── PROVIDED ENTRIES ──

/-- The word's fields for `TilehArgs`. -/
def TilehArgs.body (x : TilehArgs) : Body where
  d := 0#9
  a := x.a
  b := 0#9
  sel := selCode false true
  mod := 0#11
  imm := BitVec.ofNat 32 (x.slot.toNat)

/-- `TilehArgs` read from the word's fields. -/
def TilehArgs.read (y : Body) : Option TilehArgs := do
  return { a := y.a, slot := slice y.imm 0 6 }

/-- The word's fields for `TilefArgs`. -/
def TilefArgs.body (x : TilefArgs) : Body where
  d := x.d
  a := x.a
  b := x.b
  sel := selCode false false
  mod := BitVec.ofNat 11 (x.kind.code.toNat + 4 * x.target.code.toNat + 16 * x.sc.toNat)
  imm := 0#32

/-- `TilefArgs` read from the word's fields. -/
def TilefArgs.read (y : Body) : Option TilefArgs := do
  let kind ← SinkKind.ofCode (slice y.mod 0 2)
  let target ← InspTarget.ofCode (slice y.mod 2 2)
  return { kind := kind, target := target, sc := slice y.mod 4 3, d := y.d, a := y.a, b := y.b }

/-- The word's fields for `FabxArgs`. -/
def FabxArgs.body (kind : BitVec 2) (x : FabxArgs) : Body where
  d := x.d
  a := x.a
  b := x.b
  sel := selCode false false
  mod := BitVec.ofNat 11 (x.kind.code.toNat + 4 * x.target.code.toNat + 16 * x.sc.toNat + 128 * x.ss.toNat + 512 * kind.toNat)
  imm := x.len

/-- `FabxArgs` read from the word's fields. -/
def FabxArgs.read (y : Body) : Option FabxArgs := do
  let kind ← SinkKind.ofCode (slice y.mod 0 2)
  let target ← InspTarget.ofCode (slice y.mod 2 2)
  return { kind := kind, target := target, sc := slice y.mod 4 3, ss := slice y.mod 7 2,
           d := y.d, a := y.a, b := y.b, len := y.imm }

/-- The word's fields for `MmaArgs`. -/
def MmaArgs.body (x : MmaArgs) : Body where
  d := x.d
  a := x.a
  b := 0#9
  sel := selCode false false
  mod := BitVec.ofNat 11 (x.kind.code.toNat + 4 * x.target.code.toNat + 16 * x.sc.toNat)
  imm := 0#32

/-- `MmaArgs` read from the word's fields. -/
def MmaArgs.read (y : Body) : Option MmaArgs := do
  let kind ← SinkKind.ofCode (slice y.mod 0 2)
  let target ← InspTarget.ofCode (slice y.mod 2 2)
  return { kind := kind, target := target, sc := slice y.mod 4 3, d := y.d, a := y.a }

/-- The word's fields for `MloadbArgs`. -/
def MloadbArgs.body (x : MloadbArgs) : Body where
  d := x.d
  a := x.a
  b := x.b
  sel := selCode false false
  mod := BitVec.ofNat 11 (x.kind.code.toNat + 4 * x.target.code.toNat + 16 * x.sc.toNat)
  imm := x.k

/-- `MloadbArgs` read from the word's fields. -/
def MloadbArgs.read (y : Body) : Option MloadbArgs := do
  let kind ← SinkKind.ofCode (slice y.mod 0 2)
  let target ← InspTarget.ofCode (slice y.mod 2 2)
  return { kind := kind, target := target, sc := slice y.mod 4 3, d := y.d, a := y.a, b := y.b, k := y.imm }

/-- The word's fields for `AccArgs`. -/
def AccArgs.body (x : AccArgs) : Body where
  d := x.d
  a := x.a.field
  b := 0#9
  sel := selCode x.a.isZero true
  mod := 0#11
  imm := x.off

/-- `AccArgs` read from the word's fields. -/
def AccArgs.read (y : Body) : Option AccArgs := do
  return { d := y.d, a := srcA y, off := y.imm }

/-- The word's fields for `MzeroArgs`. -/
def MzeroArgs.body (x : MzeroArgs) : Body where
  d := 0#9
  a := x.a.field
  b := 0#9
  sel := selCode x.a.isZero true
  mod := 0#11
  imm := x.n

/-- `MzeroArgs` read from the word's fields. -/
def MzeroArgs.read (y : Body) : Option MzeroArgs := do
  return { a := srcA y, n := y.imm }

/-- The word's fields for `QputArgs`. -/
def QputArgs.body (x : QputArgs) : Body where
  d := x.d
  a := x.a
  b := 0#9
  sel := selCode false true
  mod := BitVec.ofNat 11 (bit x.g)
  imm := BitVec.ofNat 32 (x.pipe.toNat)

/-- `QputArgs` read from the word's fields. -/
def QputArgs.read (y : Body) : Option QputArgs := do
  return { g := bitOf y.mod 0, d := y.d, a := y.a, pipe := slice y.imm 0 2 }

/-- The word's fields for `QgetArgs`. -/
def QgetArgs.body (x : QgetArgs) : Body where
  d := x.d
  a := x.a
  b := 0#9
  sel := selCode false true
  mod := 0#11
  imm := BitVec.ofNat 32 (x.pipe.toNat)

/-- `QgetArgs` read from the word's fields. -/
def QgetArgs.read (y : Body) : Option QgetArgs := do
  return { d := y.d, a := y.a, pipe := slice y.imm 0 2 }

/-- The word's fields for `QcountArgs`. -/
def QcountArgs.body (x : QcountArgs) : Body where
  d := x.d
  a := 0#9
  b := 0#9
  sel := selCode true true
  mod := 0#11
  imm := BitVec.ofNat 32 (x.pipe.toNat)

/-- `QcountArgs` read from the word's fields. -/
def QcountArgs.read (y : Body) : Option QcountArgs := do
  return { d := y.d, pipe := slice y.imm 0 2 }

/-- The word's fields for `MsendArgs`. -/
def MsendArgs.body (x : MsendArgs) : Body where
  d := x.d
  a := x.a
  b := x.b
  sel := selCode false false
  mod := 0#11
  imm := BitVec.ofNat 32 (x.len.toNat + 65536 * x.tag.toNat)

/-- `MsendArgs` read from the word's fields. -/
def MsendArgs.read (y : Body) : Option MsendArgs := do
  return { d := y.d, a := y.a, b := y.b, len := slice y.imm 0 9, tag := slice y.imm 16 16 }

/-- The word's fields for `MpostArgs`. -/
def MpostArgs.body (x : MpostArgs) : Body where
  d := x.d
  a := x.a
  b := x.b
  sel := selCode false false
  mod := 0#11
  imm := BitVec.ofNat 32 (x.size.toNat)

/-- `MpostArgs` read from the word's fields. -/
def MpostArgs.read (y : Body) : Option MpostArgs := do
  return { d := y.d, a := y.a, b := y.b, size := slice y.imm 0 9 }

/-- The word's fields for `MtestArgs`. -/
def MtestArgs.body (x : MtestArgs) : Body where
  d := x.d
  a := x.a
  b := 0#9
  sel := selCode false false
  mod := BitVec.ofNat 11 (bit x.w)
  imm := 0#32

/-- `MtestArgs` read from the word's fields. -/
def MtestArgs.read (y : Body) : Option MtestArgs := do
  return { w := bitOf y.mod 0, d := y.d, a := y.a }

/-- The word's fields for `JspawnArgs`. -/
def JspawnArgs.body (x : JspawnArgs) : Body where
  d := x.d
  a := x.a
  b := x.b.field
  sel := selCode false x.b.isImm
  mod := 0#11
  imm := x.b.immField

/-- `JspawnArgs` read from the word's fields. -/
def JspawnArgs.read (y : Body) : Option JspawnArgs := do
  return { d := y.d, a := y.a, b := srcB y }

/-- The word's fields for `PostiArgs`. -/
def PostiArgs.body (x : PostiArgs) : Body where
  d := x.d
  a := x.a
  b := x.b
  sel := selCode false false
  mod := 0#11
  imm := 0#32

/-- `PostiArgs` read from the word's fields. -/
def PostiArgs.read (y : Body) : Option PostiArgs := do
  return { d := y.d, a := y.a, b := y.b }

/-- The word's fields for `TryArgs`. -/
def TryArgs.body (x : TryArgs) : Body where
  d := x.d
  a := 0#9
  b := 0#9
  sel := selCode true true
  mod := BitVec.ofNat 11 (x.cnt.toNat + 16 * x.wlen.toNat + 512 * bit x.steal)
  imm := x.off

/-- `TryArgs` read from the word's fields. -/
def TryArgs.read (y : Body) : Option TryArgs := do
  return { cnt := slice y.mod 0 4, wlen := slice y.mod 4 5, steal := bitOf y.mod 9, d := y.d, off := y.imm }

/-- The word's fields for `TrailwArgs`. -/
def TrailwArgs.body (x : TrailwArgs) : Body where
  d := 0#9
  a := x.a
  b := 0#9
  sel := selCode false true
  mod := 0#11
  imm := BitVec.ofNat 32 (x.n.toNat)

/-- `TrailwArgs` read from the word's fields. -/
def TrailwArgs.read (y : Body) : Option TrailwArgs := do
  return { a := y.a, n := slice y.imm 0 6 }

/-- The word's fields for `FmtsetArgs`. -/
def FmtsetArgs.body (x : FmtsetArgs) : Body where
  d := x.d
  a := x.a
  b := 0#9
  sel := selCode false true
  mod := BitVec.ofNat 11 (x.kind.code.toNat + 16 * x.sc.toNat)
  imm := BitVec.ofNat 32 (x.n.toNat)

/-- `FmtsetArgs` read from the word's fields. -/
def FmtsetArgs.read (y : Body) : Option FmtsetArgs := do
  let kind ← SinkKind.ofCode (slice y.mod 0 2)
  return { kind := kind, sc := slice y.mod 4 3, d := y.d, a := y.a, n := slice y.imm 0 5 }

/-- The word's fields for `FmtgetArgs`. -/
def FmtgetArgs.body (x : FmtgetArgs) : Body where
  d := x.d
  a := 0#9
  b := 0#9
  sel := selCode true true
  mod := 0#11
  imm := BitVec.ofNat 32 (x.n.toNat)

/-- `FmtgetArgs` read from the word's fields. -/
def FmtgetArgs.read (y : Body) : Option FmtgetArgs := do
  return { d := y.d, n := slice y.imm 0 5 }

/-- The word's fields for `SpecArgs`. -/
def SpecArgs.body (x : SpecArgs) : Body where
  d := x.d
  a := 0#9
  b := 0#9
  sel := selCode true true
  mod := 0#11
  imm := BitVec.ofNat 32 (x.idx.toNat)

/-- `SpecArgs` read from the word's fields. -/
def SpecArgs.read (y : Body) : Option SpecArgs := do
  return { d := y.d, idx := slice y.imm 0 12 }

/-- The header of a word; none for KEEP = 0b11 (R126). -/
def Hdr.read (f : Fields) : Option Hdr := do
  let keep ← Keep.ofCode f.keep
  return { neg := bitOf f.gd 3, pred := slice f.gd 0 3, keep := keep, look := f.look,
           yld := bitOf f.yld 0, solo := bitOf f.solo 0 }

/-- The fields of an instruction with the given header, OP, FN and operand fields. -/
def Hdr.fields (h : Hdr) (op fn : Nat) (y : Body) : Fields where
  op := BitVec.ofNat 8 op
  fn := BitVec.ofNat 4 fn
  gd := BitVec.ofNat 4 (h.pred.toNat + 8 * bit h.neg)
  keep := h.keep.code
  look := h.look
  yld := BitVec.ofNat 1 (bit h.yld)
  solo := BitVec.ofNat 1 (bit h.solo)
  body := y

/-- The operand fields of an instruction that reads none. -/
def noBody (sel : BitVec 2) : Body := { d := 0#9, a := 0#9, b := 0#9, sel := sel, mod := 0#11, imm := 0#32 }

───

**WHAT THE TASK REQUIRES:** All lines from the top of the data through the line containing "len := y.imm" need to be retyped exactly, and nothing more.

**EXERCISE OUTPUT:**
/-- The word's fields for `TilehArgs`. -/
def TilehArgs.body (x : TilehArgs) : Body where
  d := 0#9
  a := x.a
  b := 0#9
  sel := selCode false true
  mod := 0#11
  imm := BitVec.ofNat 32 (x.slot.toNat)

/-- `TilehArgs` read from the word's fields. -/
def TilehArgs.read (y : Body) : Option TilehArgs := do
  return { a := y.a, slot := slice y.imm 0 6 }

/-- The word's fields for `TilefArgs`. -/
def TilefArgs.body (x : TilefArgs) : Body where
  d := x.d
  a := x.a
  b := x.b
  sel := selCode false false
  mod := BitVec.ofNat 11 (x.kind.code.toNat + 4 * x.target.code.toNat + 16 * x.sc.toNat)
  imm := 0#32

/-- `TilefArgs` read from the word's fields. -/
def TilefArgs.read (y : Body) : Option TilefArgs := do
  let kind ← SinkKind.ofCode (slice y.mod 0 2)
  let target ← InspTarget.ofCode (slice y.mod 2 2)
  return { kind := kind, target := target, sc := slice y.mod 4 3, d := y.d, a := y.a, b := y.b }

/-- The word's fields for `FabxArgs`. -/
def FabxArgs.body (kind : BitVec 2) (x : FabxArgs) : Body where
  d := x.d
  a := x.a
  b := x.b
  sel := selCode false false
  mod := BitVec.ofNat 11 (x.kind.code.toNat + 4 * x.target.code.toNat + 16 * x.sc.toNat + 128 * x.ss.toNat + 512 * kind.toNat)
  imm := x.len

/-- `FabxArgs` read from the word's fields. -/
def FabxArgs.read (y : Body) : Option FabxArgs := do
  let kind ← SinkKind.ofCode (slice y.mod 0 2)
  let target ← InspTarget.ofCode (slice y.mod 2 2)
  return { kind := kind, target := target, sc := slice y.mod 4 3, ss := slice y.mod 7 2,
           d := y.d, a := y.a, b := y.b, len := y.imm }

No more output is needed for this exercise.